== Available data

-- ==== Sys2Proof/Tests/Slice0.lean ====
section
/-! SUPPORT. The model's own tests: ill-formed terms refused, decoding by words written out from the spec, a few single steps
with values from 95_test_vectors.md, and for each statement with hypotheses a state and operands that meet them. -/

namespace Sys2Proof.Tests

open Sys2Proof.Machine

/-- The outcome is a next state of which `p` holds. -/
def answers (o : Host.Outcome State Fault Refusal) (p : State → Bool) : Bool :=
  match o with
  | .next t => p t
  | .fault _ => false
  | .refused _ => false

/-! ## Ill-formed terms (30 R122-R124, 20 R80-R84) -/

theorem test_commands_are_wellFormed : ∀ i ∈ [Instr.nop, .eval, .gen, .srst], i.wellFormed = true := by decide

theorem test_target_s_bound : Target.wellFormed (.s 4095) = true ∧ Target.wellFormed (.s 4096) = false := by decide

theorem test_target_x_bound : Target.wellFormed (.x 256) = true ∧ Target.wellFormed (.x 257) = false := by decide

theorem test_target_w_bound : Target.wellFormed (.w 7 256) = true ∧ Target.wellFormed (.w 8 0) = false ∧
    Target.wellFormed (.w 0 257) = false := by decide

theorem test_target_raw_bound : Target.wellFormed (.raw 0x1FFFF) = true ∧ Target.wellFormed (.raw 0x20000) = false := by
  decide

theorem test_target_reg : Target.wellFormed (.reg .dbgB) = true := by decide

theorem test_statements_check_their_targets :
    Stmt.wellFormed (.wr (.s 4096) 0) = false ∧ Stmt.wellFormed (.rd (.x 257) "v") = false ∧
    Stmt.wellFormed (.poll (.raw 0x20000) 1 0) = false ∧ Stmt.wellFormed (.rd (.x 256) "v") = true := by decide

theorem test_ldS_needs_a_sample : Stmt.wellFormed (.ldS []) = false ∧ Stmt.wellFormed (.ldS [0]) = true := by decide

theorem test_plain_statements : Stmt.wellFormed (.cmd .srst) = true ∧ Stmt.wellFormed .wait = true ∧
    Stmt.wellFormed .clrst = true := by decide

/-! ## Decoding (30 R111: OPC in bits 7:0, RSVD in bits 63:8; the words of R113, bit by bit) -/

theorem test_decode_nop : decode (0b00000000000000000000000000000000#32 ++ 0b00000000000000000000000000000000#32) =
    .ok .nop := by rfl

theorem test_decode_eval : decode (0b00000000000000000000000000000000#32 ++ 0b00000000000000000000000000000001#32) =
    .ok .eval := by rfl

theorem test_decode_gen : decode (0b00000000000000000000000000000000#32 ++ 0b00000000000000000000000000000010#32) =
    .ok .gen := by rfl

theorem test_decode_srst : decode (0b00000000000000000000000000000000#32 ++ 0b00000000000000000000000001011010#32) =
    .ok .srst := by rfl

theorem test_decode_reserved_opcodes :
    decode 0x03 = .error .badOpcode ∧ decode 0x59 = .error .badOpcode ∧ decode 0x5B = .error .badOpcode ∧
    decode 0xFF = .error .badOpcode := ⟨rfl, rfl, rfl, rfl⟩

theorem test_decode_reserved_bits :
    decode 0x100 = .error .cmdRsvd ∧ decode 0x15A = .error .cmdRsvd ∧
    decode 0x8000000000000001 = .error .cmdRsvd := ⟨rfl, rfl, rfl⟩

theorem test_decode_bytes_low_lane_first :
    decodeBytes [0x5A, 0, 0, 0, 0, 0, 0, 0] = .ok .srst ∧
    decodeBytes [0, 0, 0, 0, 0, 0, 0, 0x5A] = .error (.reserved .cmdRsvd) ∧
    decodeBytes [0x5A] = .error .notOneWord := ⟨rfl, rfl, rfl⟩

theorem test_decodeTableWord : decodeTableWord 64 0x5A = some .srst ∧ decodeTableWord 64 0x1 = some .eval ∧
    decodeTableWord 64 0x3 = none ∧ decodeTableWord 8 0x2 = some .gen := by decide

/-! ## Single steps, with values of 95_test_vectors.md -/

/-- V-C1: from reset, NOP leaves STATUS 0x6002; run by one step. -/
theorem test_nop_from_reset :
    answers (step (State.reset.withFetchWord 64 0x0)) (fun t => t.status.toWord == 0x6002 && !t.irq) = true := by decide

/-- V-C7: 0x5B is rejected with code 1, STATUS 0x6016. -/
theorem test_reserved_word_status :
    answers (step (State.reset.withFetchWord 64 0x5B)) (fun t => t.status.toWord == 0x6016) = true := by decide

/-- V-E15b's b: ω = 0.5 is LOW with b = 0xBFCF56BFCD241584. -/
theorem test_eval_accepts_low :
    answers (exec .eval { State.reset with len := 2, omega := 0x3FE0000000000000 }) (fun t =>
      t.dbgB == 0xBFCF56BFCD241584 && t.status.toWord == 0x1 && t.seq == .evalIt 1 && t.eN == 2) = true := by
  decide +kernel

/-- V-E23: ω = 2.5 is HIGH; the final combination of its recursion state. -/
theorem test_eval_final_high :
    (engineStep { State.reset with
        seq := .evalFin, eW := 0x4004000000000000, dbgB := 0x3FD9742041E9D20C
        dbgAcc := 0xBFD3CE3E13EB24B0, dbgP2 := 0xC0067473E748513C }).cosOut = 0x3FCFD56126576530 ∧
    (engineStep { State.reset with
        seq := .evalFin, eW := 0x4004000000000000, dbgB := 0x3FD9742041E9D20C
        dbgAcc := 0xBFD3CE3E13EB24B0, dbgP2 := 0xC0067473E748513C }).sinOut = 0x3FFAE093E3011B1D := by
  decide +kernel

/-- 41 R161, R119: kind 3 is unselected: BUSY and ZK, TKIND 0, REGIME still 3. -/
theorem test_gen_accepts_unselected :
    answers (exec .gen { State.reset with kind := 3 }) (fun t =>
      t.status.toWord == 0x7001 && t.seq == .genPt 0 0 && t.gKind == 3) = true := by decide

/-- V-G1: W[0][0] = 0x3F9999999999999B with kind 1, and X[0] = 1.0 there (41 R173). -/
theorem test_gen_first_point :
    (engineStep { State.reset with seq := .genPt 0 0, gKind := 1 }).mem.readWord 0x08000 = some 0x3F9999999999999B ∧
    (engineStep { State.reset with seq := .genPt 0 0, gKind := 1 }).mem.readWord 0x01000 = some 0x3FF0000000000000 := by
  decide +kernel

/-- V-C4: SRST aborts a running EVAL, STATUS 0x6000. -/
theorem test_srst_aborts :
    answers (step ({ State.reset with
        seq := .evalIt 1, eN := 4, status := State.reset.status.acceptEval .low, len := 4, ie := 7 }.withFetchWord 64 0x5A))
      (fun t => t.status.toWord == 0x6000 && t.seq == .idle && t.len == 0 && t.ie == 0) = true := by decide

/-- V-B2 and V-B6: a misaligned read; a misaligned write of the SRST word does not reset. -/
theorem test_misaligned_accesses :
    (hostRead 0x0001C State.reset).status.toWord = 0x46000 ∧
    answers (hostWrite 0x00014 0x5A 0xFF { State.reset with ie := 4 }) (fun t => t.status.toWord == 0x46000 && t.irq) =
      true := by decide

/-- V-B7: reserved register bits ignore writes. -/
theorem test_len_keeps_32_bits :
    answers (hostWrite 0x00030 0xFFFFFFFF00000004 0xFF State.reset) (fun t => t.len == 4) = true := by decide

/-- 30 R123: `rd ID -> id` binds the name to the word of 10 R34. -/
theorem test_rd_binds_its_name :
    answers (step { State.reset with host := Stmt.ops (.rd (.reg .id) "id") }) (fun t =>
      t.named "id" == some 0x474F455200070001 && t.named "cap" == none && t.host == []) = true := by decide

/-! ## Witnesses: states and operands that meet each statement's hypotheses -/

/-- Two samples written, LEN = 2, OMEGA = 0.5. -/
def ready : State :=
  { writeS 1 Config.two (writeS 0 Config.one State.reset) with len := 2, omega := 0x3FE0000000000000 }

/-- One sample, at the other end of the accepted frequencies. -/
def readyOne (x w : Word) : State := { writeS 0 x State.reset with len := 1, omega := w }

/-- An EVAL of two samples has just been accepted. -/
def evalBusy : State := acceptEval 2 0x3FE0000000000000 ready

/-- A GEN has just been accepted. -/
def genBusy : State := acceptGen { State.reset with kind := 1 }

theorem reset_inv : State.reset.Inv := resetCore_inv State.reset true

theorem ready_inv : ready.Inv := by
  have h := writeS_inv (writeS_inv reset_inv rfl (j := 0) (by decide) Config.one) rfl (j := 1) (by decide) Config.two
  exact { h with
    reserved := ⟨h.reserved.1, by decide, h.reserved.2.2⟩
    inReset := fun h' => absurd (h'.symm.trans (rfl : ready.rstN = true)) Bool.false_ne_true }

====

▸ Task goal:
If a line above holds the string "gKind", return it as it stands.

▸ Result below:
      t.status.toWord == 0x7001 && t.seq == .genPt 0 0 && t.gKind == 3) = true := by decide
    (engineStep { State.reset with seq := .genPt 0 0, gKind := 1 }).mem.readWord 0x08000 = some 0x3F9999999999999B ∧
    (engineStep { State.reset with seq := .genPt 0 0, gKind := 1 }).mem.readWord 0x01000 = some 0x3FF0000000000000 := by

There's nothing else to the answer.